Your answer should be the entries, repeated exactly.

Stored data -
■ ■ ■ ■

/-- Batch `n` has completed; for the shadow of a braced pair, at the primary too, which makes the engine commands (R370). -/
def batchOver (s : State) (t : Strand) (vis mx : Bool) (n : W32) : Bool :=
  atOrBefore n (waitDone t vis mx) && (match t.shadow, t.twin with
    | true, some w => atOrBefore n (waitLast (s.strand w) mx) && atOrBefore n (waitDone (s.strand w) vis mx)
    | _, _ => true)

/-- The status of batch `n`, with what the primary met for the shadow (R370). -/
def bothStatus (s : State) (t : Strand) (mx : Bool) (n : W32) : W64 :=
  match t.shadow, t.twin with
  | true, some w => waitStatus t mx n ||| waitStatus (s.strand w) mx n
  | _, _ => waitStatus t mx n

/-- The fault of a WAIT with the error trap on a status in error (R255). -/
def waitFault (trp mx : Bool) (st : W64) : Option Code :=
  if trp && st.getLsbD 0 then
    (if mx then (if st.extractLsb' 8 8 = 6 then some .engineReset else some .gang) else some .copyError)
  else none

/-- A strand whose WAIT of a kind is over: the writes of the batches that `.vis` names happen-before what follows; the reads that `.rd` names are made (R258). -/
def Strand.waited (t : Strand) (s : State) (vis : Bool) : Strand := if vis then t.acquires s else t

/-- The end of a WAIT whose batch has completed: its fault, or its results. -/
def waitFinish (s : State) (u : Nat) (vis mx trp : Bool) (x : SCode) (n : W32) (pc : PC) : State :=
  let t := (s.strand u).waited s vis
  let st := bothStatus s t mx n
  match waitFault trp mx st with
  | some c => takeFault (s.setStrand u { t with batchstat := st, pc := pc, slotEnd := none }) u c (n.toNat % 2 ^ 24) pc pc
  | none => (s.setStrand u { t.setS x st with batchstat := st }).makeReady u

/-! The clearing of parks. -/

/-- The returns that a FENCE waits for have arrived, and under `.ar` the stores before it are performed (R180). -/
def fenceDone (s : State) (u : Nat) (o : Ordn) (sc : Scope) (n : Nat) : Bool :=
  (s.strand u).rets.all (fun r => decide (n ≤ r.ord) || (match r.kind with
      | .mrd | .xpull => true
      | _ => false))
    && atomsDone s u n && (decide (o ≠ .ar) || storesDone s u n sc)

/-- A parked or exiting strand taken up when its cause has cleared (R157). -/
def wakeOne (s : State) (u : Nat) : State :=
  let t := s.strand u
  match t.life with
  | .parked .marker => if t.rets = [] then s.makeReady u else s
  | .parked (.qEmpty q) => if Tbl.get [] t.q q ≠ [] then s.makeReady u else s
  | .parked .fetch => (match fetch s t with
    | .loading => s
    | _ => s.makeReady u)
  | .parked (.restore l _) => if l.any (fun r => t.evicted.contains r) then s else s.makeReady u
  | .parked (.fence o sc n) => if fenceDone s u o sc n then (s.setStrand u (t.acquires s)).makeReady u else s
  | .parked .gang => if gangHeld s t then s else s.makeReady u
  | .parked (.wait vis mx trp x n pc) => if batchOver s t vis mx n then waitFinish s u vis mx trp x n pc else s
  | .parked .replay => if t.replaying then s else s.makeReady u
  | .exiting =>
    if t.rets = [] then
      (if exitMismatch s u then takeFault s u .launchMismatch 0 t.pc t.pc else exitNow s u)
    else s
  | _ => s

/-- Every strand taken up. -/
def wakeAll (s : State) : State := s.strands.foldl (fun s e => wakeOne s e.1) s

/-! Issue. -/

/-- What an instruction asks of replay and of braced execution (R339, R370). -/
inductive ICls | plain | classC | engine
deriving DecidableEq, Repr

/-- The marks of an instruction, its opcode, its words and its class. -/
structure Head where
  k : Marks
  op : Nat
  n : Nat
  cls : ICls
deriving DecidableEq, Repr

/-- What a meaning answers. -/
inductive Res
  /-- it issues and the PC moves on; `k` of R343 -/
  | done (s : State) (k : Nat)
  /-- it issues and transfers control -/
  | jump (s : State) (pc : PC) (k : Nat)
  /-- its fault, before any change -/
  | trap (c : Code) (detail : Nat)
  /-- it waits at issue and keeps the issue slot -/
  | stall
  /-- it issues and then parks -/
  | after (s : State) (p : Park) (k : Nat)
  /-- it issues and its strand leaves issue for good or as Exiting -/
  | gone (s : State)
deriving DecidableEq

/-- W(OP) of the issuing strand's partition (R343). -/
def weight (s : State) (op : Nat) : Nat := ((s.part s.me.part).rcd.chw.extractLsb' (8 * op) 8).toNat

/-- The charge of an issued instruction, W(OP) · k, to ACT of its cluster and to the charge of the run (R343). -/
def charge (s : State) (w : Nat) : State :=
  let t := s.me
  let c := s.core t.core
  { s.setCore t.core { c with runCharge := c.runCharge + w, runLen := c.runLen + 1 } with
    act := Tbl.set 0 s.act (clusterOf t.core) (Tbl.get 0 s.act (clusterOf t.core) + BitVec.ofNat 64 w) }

■ ■ ■ ■

Written solution -
/-- Batch `n` has completed; for the shadow of a braced pair, at the primary too, which makes the engine commands (R370). -/
def batchOver (s : State) (t : Strand) (vis mx : Bool) (n : W32) : Bool :=
  atOrBefore n (waitDone t vis mx) && (match t.shadow, t.twin with
    | true, some w => atOrBefore n (waitLast (s.strand w) mx) && atOrBefore n (waitDone (s.strand w) vis mx)
    | _, _ => true)

/-- The status of batch `n`, with what the primary met for the shadow (R370). -/
def bothStatus (s : State) (t : Strand) (mx : Bool) (n : W32) : W64 :=
  match t.shadow, t.twin with
  | true, some w => waitStatus t mx n ||| waitStatus (s.strand w) mx n
  | _, _ => waitStatus t mx n

/-- The fault of a WAIT with the error trap on a status in error (R255). -/
def waitFault (trp mx : Bool) (st : W64) : Option Code :=
  if trp && st.getLsbD 0 then
    (if mx then (if st.extractLsb' 8 8 = 6 then some .engineReset else some .gang) else some .copyError)
  else none

/-- A strand whose WAIT of a kind is over: the writes of the batches that `.vis` names happen-before what follows; the reads that `.rd` names are made (R258). -/
def Strand.waited (t : Strand) (s : State) (vis : Bool) : Strand := if vis then t.acquires s else t

/-- The end of a WAIT whose batch has completed: its fault, or its results. -/
def waitFinish (s : State) (u : Nat) (vis mx trp : Bool) (x : SCode) (n : W32) (pc : PC) : State :=
  let t := (s.strand u).waited s vis
  let st := bothStatus s t mx n
  match waitFault trp mx st with
  | some c => takeFault (s.setStrand u { t with batchstat := st, pc := pc, slotEnd := none }) u c (n.toNat % 2 ^ 24) pc pc
  | none => (s.setStrand u { t.setS x st with batchstat := st }).makeReady u

/-! The clearing of parks. -/

/-- The returns that a FENCE waits for have arrived, and under `.ar` the stores before it are performed (R180). -/
def fenceDone (s : State) (u : Nat) (o : Ordn) (sc : Scope) (n : Nat) : Bool :=
  (s.strand u).rets.all (fun r => decide (n ≤ r.ord) || (match r.kind with
      | .mrd | .xpull => true
      | _ => false))
    && atomsDone s u n && (decide (o ≠ .ar) || storesDone s u n sc)

/-- A parked or exiting strand taken up when its cause has cleared (R157). -/
def wakeOne (s : State) (u : Nat) : State :=
  let t := s.strand u
  match t.life with
  | .parked .marker => if t.rets = [] then s.makeReady u else s
  | .parked (.qEmpty q) => if Tbl.get [] t.q q ≠ [] then s.makeReady u else s
  | .parked .fetch => (match fetch s t with
    | .loading => s
    | _ => s.makeReady u)
  | .parked (.restore l _) => if l.any (fun r => t.evicted.contains r) then s else s.makeReady u
  | .parked (.fence o sc n) => if fenceDone s u o sc n then (s.setStrand u (t.acquires s)).makeReady u else s
  | .parked .gang => if gangHeld s t then s else s.makeReady u
  | .parked (.wait vis mx trp x n pc) => if batchOver s t vis mx n then waitFinish s u vis mx trp x n pc else s
  | .parked .replay => if t.replaying then s else s.makeReady u
  | .exiting =>
    if t.rets = [] then
      (if exitMismatch s u then takeFault s u .launchMismatch 0 t.pc t.pc else exitNow s u)
    else s
  | _ => s

/-- Every strand taken up. -/
def wakeAll (s : State) : State := s.strands.foldl (fun s e => wakeOne s e.1) s

/-! Issue. -/

/-- What an instruction asks of replay and of braced execution (R339, R370). -/
inductive ICls | plain | classC | engine
deriving DecidableEq, Repr

/-- The marks of an instruction, its opcode, its words and its class. -/
structure Head where
  k : Marks
  op : Nat
  n : Nat
  cls : ICls
deriving DecidableEq, Repr

/-- What a meaning answers. -/
inductive Res
  /-- it issues and the PC moves on; `k` of R343 -/
  | done (s : State) (k : Nat)
  /-- it issues and transfers control -/
  | jump (s : State) (pc : PC) (k : Nat)
  /-- its fault, before any change -/
  | trap (c : Code) (detail : Nat)
  /-- it waits at issue and keeps the issue slot -/
  | stall
  /-- it issues and then parks -/
  | after (s : State) (p : Park) (k : Nat)
  /-- it issues and its strand leaves issue for good or as Exiting -/
  | gone (s : State)
deriving DecidableEq

/-- W(OP) of the issuing strand's partition (R343). -/
def weight (s : State) (op : Nat) : Nat := ((s.part s.me.part).rcd.chw.extractLsb' (8 * op) 8).toNat

/-- The charge of an issued instruction, W(OP) · k, to ACT of its cluster and to the charge of the run (R343). -/
def charge (s : State) (w : Nat) : State :=
  let t := s.me
  let c := s.core t.core
  { s.setCore t.core { c with runCharge := c.runCharge + w, runLen := c.runLen + 1 } with
    act := Tbl.set 0 s.act (clusterOf t.core) (Tbl.get 0 s.act (clusterOf t.core) + BitVec.ofNat 64 w) }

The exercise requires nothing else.